--- How to complete this task ---
For the material below, please count the lines containing "condition". Reply with the count alone.
◇ ◇ ◇ ◇
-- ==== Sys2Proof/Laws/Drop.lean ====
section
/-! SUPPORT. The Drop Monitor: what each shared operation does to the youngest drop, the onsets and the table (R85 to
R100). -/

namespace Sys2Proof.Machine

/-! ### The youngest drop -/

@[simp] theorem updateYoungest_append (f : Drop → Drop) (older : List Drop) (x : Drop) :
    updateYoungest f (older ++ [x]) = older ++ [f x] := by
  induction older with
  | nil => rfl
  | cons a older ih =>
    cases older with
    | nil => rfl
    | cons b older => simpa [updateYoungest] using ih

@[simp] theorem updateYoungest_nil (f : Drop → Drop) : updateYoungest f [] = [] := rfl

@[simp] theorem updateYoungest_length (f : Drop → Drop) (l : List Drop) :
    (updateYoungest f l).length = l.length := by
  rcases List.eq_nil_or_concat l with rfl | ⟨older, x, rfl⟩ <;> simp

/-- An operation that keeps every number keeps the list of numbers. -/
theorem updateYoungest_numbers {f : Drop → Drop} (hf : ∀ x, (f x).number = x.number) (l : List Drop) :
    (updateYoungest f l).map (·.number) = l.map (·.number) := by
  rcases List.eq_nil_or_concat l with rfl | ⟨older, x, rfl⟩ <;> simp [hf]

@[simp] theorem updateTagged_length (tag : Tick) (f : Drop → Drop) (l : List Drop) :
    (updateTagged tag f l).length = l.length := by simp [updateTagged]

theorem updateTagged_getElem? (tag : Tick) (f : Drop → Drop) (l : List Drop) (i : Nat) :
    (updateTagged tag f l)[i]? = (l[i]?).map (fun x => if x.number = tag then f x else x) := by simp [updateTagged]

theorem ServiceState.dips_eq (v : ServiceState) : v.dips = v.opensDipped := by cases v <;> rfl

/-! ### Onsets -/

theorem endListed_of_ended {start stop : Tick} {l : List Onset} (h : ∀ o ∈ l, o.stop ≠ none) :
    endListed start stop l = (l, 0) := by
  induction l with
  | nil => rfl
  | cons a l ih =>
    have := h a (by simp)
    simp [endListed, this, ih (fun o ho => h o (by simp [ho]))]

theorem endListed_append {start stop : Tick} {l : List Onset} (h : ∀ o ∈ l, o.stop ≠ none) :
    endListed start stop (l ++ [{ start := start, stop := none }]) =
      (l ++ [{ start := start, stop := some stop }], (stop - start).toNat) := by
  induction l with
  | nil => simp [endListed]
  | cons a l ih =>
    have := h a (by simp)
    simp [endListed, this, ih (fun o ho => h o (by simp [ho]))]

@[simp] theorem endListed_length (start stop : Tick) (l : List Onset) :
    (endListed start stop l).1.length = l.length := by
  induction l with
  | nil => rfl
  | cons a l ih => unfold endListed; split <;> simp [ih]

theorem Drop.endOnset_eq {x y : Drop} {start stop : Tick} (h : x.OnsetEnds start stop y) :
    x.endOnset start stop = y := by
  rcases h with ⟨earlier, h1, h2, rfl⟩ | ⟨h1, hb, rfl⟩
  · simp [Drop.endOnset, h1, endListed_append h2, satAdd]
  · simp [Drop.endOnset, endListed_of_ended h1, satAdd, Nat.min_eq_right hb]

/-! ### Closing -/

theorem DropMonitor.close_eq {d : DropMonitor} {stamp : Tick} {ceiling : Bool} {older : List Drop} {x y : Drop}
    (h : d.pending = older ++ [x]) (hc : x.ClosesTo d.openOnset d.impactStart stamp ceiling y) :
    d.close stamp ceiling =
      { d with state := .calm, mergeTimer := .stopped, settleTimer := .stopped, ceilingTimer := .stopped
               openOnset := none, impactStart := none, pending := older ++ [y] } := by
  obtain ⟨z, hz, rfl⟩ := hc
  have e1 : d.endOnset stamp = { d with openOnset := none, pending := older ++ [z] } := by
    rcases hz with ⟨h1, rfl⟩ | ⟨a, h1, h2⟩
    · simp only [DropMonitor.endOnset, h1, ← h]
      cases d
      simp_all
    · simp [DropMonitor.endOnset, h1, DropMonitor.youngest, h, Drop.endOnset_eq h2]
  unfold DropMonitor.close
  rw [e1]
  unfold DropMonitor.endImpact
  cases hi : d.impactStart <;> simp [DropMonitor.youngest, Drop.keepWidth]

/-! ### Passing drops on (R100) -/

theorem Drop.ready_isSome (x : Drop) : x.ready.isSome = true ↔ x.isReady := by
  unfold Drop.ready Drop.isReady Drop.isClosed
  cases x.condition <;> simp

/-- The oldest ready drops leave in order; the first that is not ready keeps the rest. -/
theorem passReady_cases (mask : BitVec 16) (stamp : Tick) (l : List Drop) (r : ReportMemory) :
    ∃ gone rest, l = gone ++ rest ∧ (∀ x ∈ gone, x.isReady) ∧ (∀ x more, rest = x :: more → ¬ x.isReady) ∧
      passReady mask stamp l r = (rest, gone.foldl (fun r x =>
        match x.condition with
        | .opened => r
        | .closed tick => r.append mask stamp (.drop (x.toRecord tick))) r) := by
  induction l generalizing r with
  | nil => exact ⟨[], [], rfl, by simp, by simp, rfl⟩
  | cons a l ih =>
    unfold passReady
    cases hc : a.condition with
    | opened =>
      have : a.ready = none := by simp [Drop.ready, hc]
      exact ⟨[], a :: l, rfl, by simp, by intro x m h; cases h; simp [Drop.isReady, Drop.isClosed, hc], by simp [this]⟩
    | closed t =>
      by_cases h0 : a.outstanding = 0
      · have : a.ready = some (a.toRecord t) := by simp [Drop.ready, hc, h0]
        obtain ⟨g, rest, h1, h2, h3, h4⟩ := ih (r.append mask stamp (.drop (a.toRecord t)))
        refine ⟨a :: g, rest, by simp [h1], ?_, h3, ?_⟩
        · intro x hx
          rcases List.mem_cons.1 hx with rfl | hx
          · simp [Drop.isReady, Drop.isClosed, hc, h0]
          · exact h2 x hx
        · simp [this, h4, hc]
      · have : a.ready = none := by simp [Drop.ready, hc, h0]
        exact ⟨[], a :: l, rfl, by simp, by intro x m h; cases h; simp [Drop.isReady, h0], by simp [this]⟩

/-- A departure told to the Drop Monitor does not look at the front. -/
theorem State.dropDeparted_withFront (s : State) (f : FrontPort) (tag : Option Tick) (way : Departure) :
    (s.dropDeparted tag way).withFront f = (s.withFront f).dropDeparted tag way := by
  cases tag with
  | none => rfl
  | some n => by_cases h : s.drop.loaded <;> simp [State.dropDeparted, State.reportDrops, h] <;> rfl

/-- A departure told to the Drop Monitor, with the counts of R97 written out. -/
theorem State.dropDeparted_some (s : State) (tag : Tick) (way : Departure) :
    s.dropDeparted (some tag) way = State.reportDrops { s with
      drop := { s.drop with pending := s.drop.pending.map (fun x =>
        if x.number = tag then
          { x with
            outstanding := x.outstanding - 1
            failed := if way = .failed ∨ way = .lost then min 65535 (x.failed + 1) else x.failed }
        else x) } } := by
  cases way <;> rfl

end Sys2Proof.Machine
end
◇ ◇ ◇ ◇
--- Exercise answer ---
3